Closed junaruga closed 2 years ago
Note that the generated_asm.bp.r_utg.fa
(this file) was created from the asm.bp.r_utg.gfa
(output of the hifiasm
) by the following steps.
Here is the used hifiasm version. Maybe it is the latest version.
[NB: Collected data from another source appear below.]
-- ==== Sys2Proof/Laws/Frames.lean ====
section
/-! SUPPORT. The frame of each shared operation: which fields of State it never changes. A proof about a field cites these
lemmas for the operations that leave it, and unfolds the few that touch it. -/

namespace Sys2Proof.Machine

/-- A fold leaves what each of its steps leaves. -/
theorem foldl_keeps {α β : Type} (f : State → α → State) (g : State → β) (h : ∀ s a, g (f s a) = g s) (l : List α)
    (s : State) : g (l.foldl f s) = g s := by
  induction l generalizing s with
  | nil => rfl
  | cons a rest ih => rw [List.foldl_cons, ih, h]

variable (s : State)

@[simp] theorem State.frame_updRecord (h : Handle) (f : StreamRecord → StreamRecord) :
    (s.updRecord h f).ports = s.ports ∧ (s.updRecord h f).attn = s.attn ∧ (s.updRecord h f).arbiter = s.arbiter ∧
    (s.updRecord h f).store = s.store ∧ (s.updRecord h f).trunk = s.trunk ∧ (s.updRecord h f).sched = s.sched ∧
    (s.updRecord h f).acyclic = s.acyclic ∧ (s.updRecord h f).engine = s.engine ∧
    (s.updRecord h f).roster = s.roster ∧ (s.updRecord h f).pins = s.pins ∧
    (s.updRecord h f).freeIndex = s.freeIndex ∧ (s.updRecord h f).pending = s.pending := by
  unfold State.updRecord
  (repeat' (first | split | dsimp only)) <;> simp

@[simp] theorem State.frame_freeRequest (id : ReqId) :
    (s.freeRequest id).ports = s.ports ∧ (s.freeRequest id).attn = s.attn ∧ (s.freeRequest id).arbiter = s.arbiter ∧
    (s.freeRequest id).table = s.table ∧ (s.freeRequest id).store = s.store ∧ (s.freeRequest id).trunk = s.trunk ∧
    (s.freeRequest id).sched = s.sched ∧ (s.freeRequest id).engine = s.engine ∧
    (s.freeRequest id).roster = s.roster ∧ (s.freeRequest id).pins = s.pins ∧
    (s.freeRequest id).freeIndex = s.freeIndex ∧ (s.freeRequest id).pending = s.pending := by
  simp [State.freeRequest]

@[simp] theorem State.frame_failRequest (id : ReqId) (q : Request) (why : FailReason) :
    (s.failRequest id q why).ports = s.ports ∧ (s.failRequest id q why).arbiter = s.arbiter ∧
    (s.failRequest id q why).table = s.table ∧ (s.failRequest id q why).store = s.store ∧
    (s.failRequest id q why).trunk = s.trunk ∧ (s.failRequest id q why).sched = s.sched ∧
    (s.failRequest id q why).engine = s.engine ∧ (s.failRequest id q why).roster = s.roster ∧
    (s.failRequest id q why).pins = s.pins ∧ (s.failRequest id q why).freeIndex = s.freeIndex ∧
    (s.failRequest id q why).pending = s.pending := by
  simp [State.failRequest]

@[simp] theorem State.frame_answerParked (w : ParkKind → Bool) (b : ParkKind → List Byte) :
    (s.answerParked w b).attn = s.attn ∧ (s.answerParked w b).table = s.table ∧
    (s.answerParked w b).store = s.store ∧ (s.answerParked w b).trunk = s.trunk ∧
    (s.answerParked w b).sched = s.sched ∧ (s.answerParked w b).acyclic = s.acyclic ∧
    (s.answerParked w b).engine = s.engine ∧ (s.answerParked w b).roster = s.roster ∧
    (s.answerParked w b).pins = s.pins ∧ (s.answerParked w b).freeIndex = s.freeIndex ∧
    (s.answerParked w b).pending = s.pending := by
  unfold State.answerParked
  (repeat' (first | split | dsimp only)) <;> simp

@[simp] theorem State.frame_deliver (c : Command) (a : Answer) :
    (s.deliver c a).attn = s.attn ∧ (s.deliver c a).table = s.table ∧ (s.deliver c a).store = s.store ∧
    (s.deliver c a).trunk = s.trunk ∧ (s.deliver c a).sched = s.sched ∧ (s.deliver c a).acyclic = s.acyclic ∧
    (s.deliver c a).engine = s.engine ∧ (s.deliver c a).roster = s.roster ∧ (s.deliver c a).pins = s.pins ∧
    (s.deliver c a).freeIndex = s.freeIndex ∧ (s.deliver c a).pending = s.pending := by
  unfold State.deliver
  (repeat' (first | split | dsimp only)) <;> simp

@[simp] theorem State.frame_freeRecord (h : Handle) (r : StreamRecord) :
    (s.freeRecord h r).ports = s.ports ∧ (s.freeRecord h r).attn = s.attn ∧ (s.freeRecord h r).arbiter = s.arbiter ∧
    (s.freeRecord h r).trunk = s.trunk ∧ (s.freeRecord h r).acyclic = s.acyclic ∧
    (s.freeRecord h r).engine = s.engine ∧ (s.freeRecord h r).pins = s.pins ∧
    (s.freeRecord h r).freeIndex = s.freeIndex ∧ (s.freeRecord h r).pending = s.pending := by
  simp [State.freeRecord]

@[simp] theorem State.frame_dropAmendment (h : Handle) (r : StreamRecord) :
    (s.dropAmendment h r).ports = s.ports ∧ (s.dropAmendment h r).attn = s.attn ∧
    (s.dropAmendment h r).arbiter = s.arbiter ∧ (s.dropAmendment h r).trunk = s.trunk ∧
    (s.dropAmendment h r).sched = s.sched ∧ (s.dropAmendment h r).acyclic = s.acyclic ∧
    (s.dropAmendment h r).engine = s.engine ∧ (s.dropAmendment h r).roster = s.roster ∧
    (s.dropAmendment h r).pins = s.pins ∧ (s.dropAmendment h r).freeIndex = s.freeIndex ∧
    (s.dropAmendment h r).pending = s.pending := by
  unfold State.dropAmendment
  (repeat' (first | split | dsimp only)) <;> simp

@[simp] theorem State.frame_retire (h : Handle) (r : StreamRecord) :
    (s.retire h r).ports = s.ports ∧ (s.retire h r).attn = s.attn ∧ (s.retire h r).arbiter = s.arbiter ∧
    (s.retire h r).trunk = s.trunk ∧ (s.retire h r).acyclic = s.acyclic ∧ (s.retire h r).engine = s.engine ∧
    (s.retire h r).pins = s.pins ∧ (s.retire h r).freeIndex = s.freeIndex ∧ (s.retire h r).pending = s.pending := by
  unfold State.retire
  (repeat' (first | split | dsimp only)) <;> simp

@[simp] theorem State.frame_cancel (id : ReqId) (q : Request) :
    (s.cancel id q).ports = s.ports ∧ (s.cancel id q).attn = s.attn ∧ (s.cancel id q).arbiter = s.arbiter ∧
    (s.cancel id q).table = s.table ∧ (s.cancel id q).store = s.store ∧ (s.cancel id q).trunk = s.trunk ∧
    (s.cancel id q).sched = s.sched ∧ (s.cancel id q).engine = s.engine ∧ (s.cancel id q).roster = s.roster ∧
    (s.cancel id q).pins = s.pins ∧ (s.cancel id q).freeIndex = s.freeIndex ∧ (s.cancel id q).pending = s.pending := by
  unfold State.cancel
  (repeat' (first | split | dsimp only)) <;> simp

@[simp] theorem State.frame_suspendRecord (n : Node) (h : Handle) :
    (State.suspendRecord n s h).ports = s.ports ∧ (State.suspendRecord n s h).arbiter = s.arbiter ∧
    (State.suspendRecord n s h).store = s.store ∧ (State.suspendRecord n s h).trunk = s.trunk ∧
    (State.suspendRecord n s h).acyclic = s.acyclic ∧ (State.suspendRecord n s h).engine = s.engine ∧
    (State.suspendRecord n s h).roster = s.roster ∧ (State.suspendRecord n s h).pins = s.pins ∧
    (State.suspendRecord n s h).freeIndex = s.freeIndex ∧ (State.suspendRecord n s h).pending = s.pending := by
  unfold State.suspendRecord
  (repeat' (first | split | dsimp only)) <;> simp

@[simp] theorem State.frame_resumeRecord (n : Node) (h : Handle) :
    (State.resumeRecord n s h).ports = s.ports ∧ (State.resumeRecord n s h).arbiter = s.arbiter ∧
    (State.resumeRecord n s h).store = s.store ∧ (State.resumeRecord n s h).trunk = s.trunk ∧
    (State.resumeRecord n s h).sched = s.sched ∧ (State.resumeRecord n s h).acyclic = s.acyclic ∧
    (State.resumeRecord n s h).engine = s.engine ∧ (State.resumeRecord n s h).roster = s.roster ∧
    (State.resumeRecord n s h).pins = s.pins ∧ (State.resumeRecord n s h).freeIndex = s.freeIndex ∧
    (State.resumeRecord n s h).pending = s.pending := by
  unfold State.resumeRecord
  (repeat' (first | split | dsimp only)) <;> simp

@[simp] theorem State.frame_loseRequest (n : Node) (id : ReqId) :
    (State.loseRequest n s id).ports = s.ports ∧ (State.loseRequest n s id).arbiter = s.arbiter ∧
    (State.loseRequest n s id).table = s.table ∧ (State.loseRequest n s id).store = s.store ∧
    (State.loseRequest n s id).trunk = s.trunk ∧ (State.loseRequest n s id).sched = s.sched ∧
    (State.loseRequest n s id).engine = s.engine ∧ (State.loseRequest n s id).roster = s.roster ∧
    (State.loseRequest n s id).pins = s.pins ∧ (State.loseRequest n s id).freeIndex = s.freeIndex ∧
    (State.loseRequest n s id).pending = s.pending := by
  unfold State.loseRequest
  (repeat' (first | split | dsimp only)) <;> simp

@[simp] theorem State.frame_nodeLost (n : Node) :
    (s.nodeLost n).ports = s.ports ∧ (s.nodeLost n).arbiter = s.arbiter ∧ (s.nodeLost n).store = s.store ∧
    (s.nodeLost n).trunk = s.trunk ∧ (s.nodeLost n).engine = s.engine ∧ (s.nodeLost n).roster = s.roster ∧
    (s.nodeLost n).pins = s.pins ∧ (s.nodeLost n).freeIndex = s.freeIndex ∧ (s.nodeLost n).pending = s.pending := by
  unfold State.nodeLost
  refine ⟨(foldl_keeps _ State.ports (fun s id => by simp) _ _).trans (foldl_keeps _ State.ports (fun s h => by simp) _ _),
    (foldl_keeps _ State.arbiter (fun s id => by simp) _ _).trans (foldl_keeps _ State.arbiter (fun s h => by simp) _ _),
    (foldl_keeps _ State.store (fun s id => by simp) _ _).trans (foldl_keeps _ State.store (fun s h => by simp) _ _),
    (foldl_keeps _ State.trunk (fun s id => by simp) _ _).trans (foldl_keeps _ State.trunk (fun s h => by simp) _ _),
    (foldl_keeps _ State.engine (fun s id => by simp) _ _).trans (foldl_keeps _ State.engine (fun s h => by simp) _ _),
    (foldl_keeps _ State.roster (fun s id => by simp) _ _).trans (foldl_keeps _ State.roster (fun s h => by simp) _ _),
    (foldl_keeps _ State.pins (fun s id => by simp) _ _).trans (foldl_keeps _ State.pins (fun s h => by simp) _ _),
    (foldl_keeps _ State.freeIndex (fun s id => by simp) _ _).trans (foldl_keeps _ State.freeIndex (fun s h => by simp) _ _),
    (foldl_keeps _ State.pending (fun s id => by simp) _ _).trans (foldl_keeps _ State.pending (fun s h => by simp) _ _)⟩

@[simp] theorem State.frame_nodeRecovered (n : Node) :
    (s.nodeRecovered n).ports = s.ports ∧ (s.nodeRecovered n).arbiter = s.arbiter ∧
    (s.nodeRecovered n).store = s.store ∧ (s.nodeRecovered n).trunk = s.trunk ∧ (s.nodeRecovered n).sched = s.sched ∧
    (s.nodeRecovered n).acyclic = s.acyclic ∧ (s.nodeRecovered n).engine = s.engine ∧
    (s.nodeRecovered n).roster = s.roster ∧ (s.nodeRecovered n).pins = s.pins ∧
    (s.nodeRecovered n).freeIndex = s.freeIndex ∧ (s.nodeRecovered n).pending = s.pending :=
  ⟨foldl_keeps _ State.ports (fun s h => by simp) _ _,
    foldl_keeps _ State.arbiter (fun s h => by simp) _ _,
    foldl_keeps _ State.store (fun s h => by simp) _ _,
    foldl_keeps _ State.trunk (fun s h => by simp) _ _,
    foldl_keeps _ State.sched (fun s h => by simp) _ _,
    foldl_keeps _ State.acyclic (fun s h => by simp) _ _,
    foldl_keeps _ State.engine (fun s h => by simp) _ _,
    foldl_keeps _ State.roster (fun s h => by simp) _ _,
    foldl_keeps _ State.pins (fun s h => by simp) _ _,
    foldl_keeps _ State.freeIndex (fun s h => by simp) _ _,
    foldl_keeps _ State.pending (fun s h => by simp) _ _⟩

@[simp] theorem State.frame_reportAnswered (n : Node) (i : Option Identity) :
    (s.reportAnswered n i).ports = s.ports ∧ (s.reportAnswered n i).arbiter = s.arbiter ∧
    (s.reportAnswered n i).store = s.store ∧ (s.reportAnswered n i).trunk = s.trunk ∧
    (s.reportAnswered n i).sched = s.sched ∧ (s.reportAnswered n i).acyclic = s.acyclic ∧
    (s.reportAnswered n i).engine = s.engine ∧ (s.reportAnswered n i).pins = s.pins ∧
    (s.reportAnswered n i).freeIndex = s.freeIndex ∧ (s.reportAnswered n i).pending = s.pending := by
  unfold State.reportAnswered
  (repeat' (first | split | dsimp only)) <;> simp

@[simp] theorem State.frame_reportUnanswered (n : Node) :
    (s.reportUnanswered n).ports = s.ports ∧ (s.reportUnanswered n).arbiter = s.arbiter ∧
    (s.reportUnanswered n).store = s.store ∧ (s.reportUnanswered n).trunk = s.trunk ∧
    (s.reportUnanswered n).engine = s.engine ∧ (s.reportUnanswered n).pins = s.pins ∧
    (s.reportUnanswered n).freeIndex = s.freeIndex ∧ (s.reportUnanswered n).pending = s.pending := by
  unfold State.reportUnanswered
  (repeat' (first | split | dsimp only)) <;> simp

@[simp] theorem State.frame_reportUnansweredProbe (n : Node) :
    (s.reportUnansweredProbe n).ports = s.ports ∧ (s.reportUnansweredProbe n).arbiter = s.arbiter ∧
    (s.reportUnansweredProbe n).table = s.table ∧ (s.reportUnansweredProbe n).store = s.store ∧
    (s.reportUnansweredProbe n).trunk = s.trunk ∧ (s.reportUnansweredProbe n).sched = s.sched ∧
    (s.reportUnansweredProbe n).acyclic = s.acyclic ∧ (s.reportUnansweredProbe n).engine = s.engine ∧
    (s.reportUnansweredProbe n).pins = s.pins ∧ (s.reportUnansweredProbe n).freeIndex = s.freeIndex ∧
    (s.reportUnansweredProbe n).pending = s.pending := by
  unfold State.reportUnansweredProbe
  (repeat' (first | split | dsimp only)) <;> simp

@[simp] theorem State.frame_report (n : Node) (o : ExchangeOutcome) :
    (s.report n o).ports = s.ports ∧ (s.report n o).arbiter = s.arbiter ∧ (s.report n o).store = s.store ∧
    (s.report n o).trunk = s.trunk ∧ (s.report n o).engine = s.engine ∧ (s.report n o).pins = s.pins ∧
    (s.report n o).freeIndex = s.freeIndex ∧ (s.report n o).pending = s.pending := by
  unfold State.report
  (repeat' (first | split | dsimp only)) <;> simp

@[simp] theorem State.frame_countMiss (h : Handle) :
    (s.countMiss h).ports = s.ports ∧ (s.countMiss h).arbiter = s.arbiter ∧ (s.countMiss h).store = s.store ∧
    (s.countMiss h).trunk = s.trunk ∧ (s.countMiss h).sched = s.sched ∧ (s.countMiss h).acyclic = s.acyclic ∧
    (s.countMiss h).engine = s.engine ∧ (s.countMiss h).roster = s.roster ∧ (s.countMiss h).pins = s.pins ∧
    (s.countMiss h).freeIndex = s.freeIndex ∧ (s.countMiss h).pending = s.pending := by
  unfold State.countMiss
  (repeat' (first | split | dsimp only)) <;> simp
$ docker run --rm -t quay.io/biocontainers/hifiasm:0.16.1--h5b5514e_1 hifiasm --version
0.16.1-r375
$ awk '/^S/{print ">"$2; print $3}' tmp/hifiasm/asm.bp.r_utg.gfa > tmp/hifiasm/generated_asm.bp.r_utg.fa
Hi @junaruga You might try typing the full path to your current folder instead of $(pwd). Let me know if it works for you.
You might try typing the full path to your current folder instead of $(pwd). Let me know if it works for you.
I tried the full path instead of the $(pwd)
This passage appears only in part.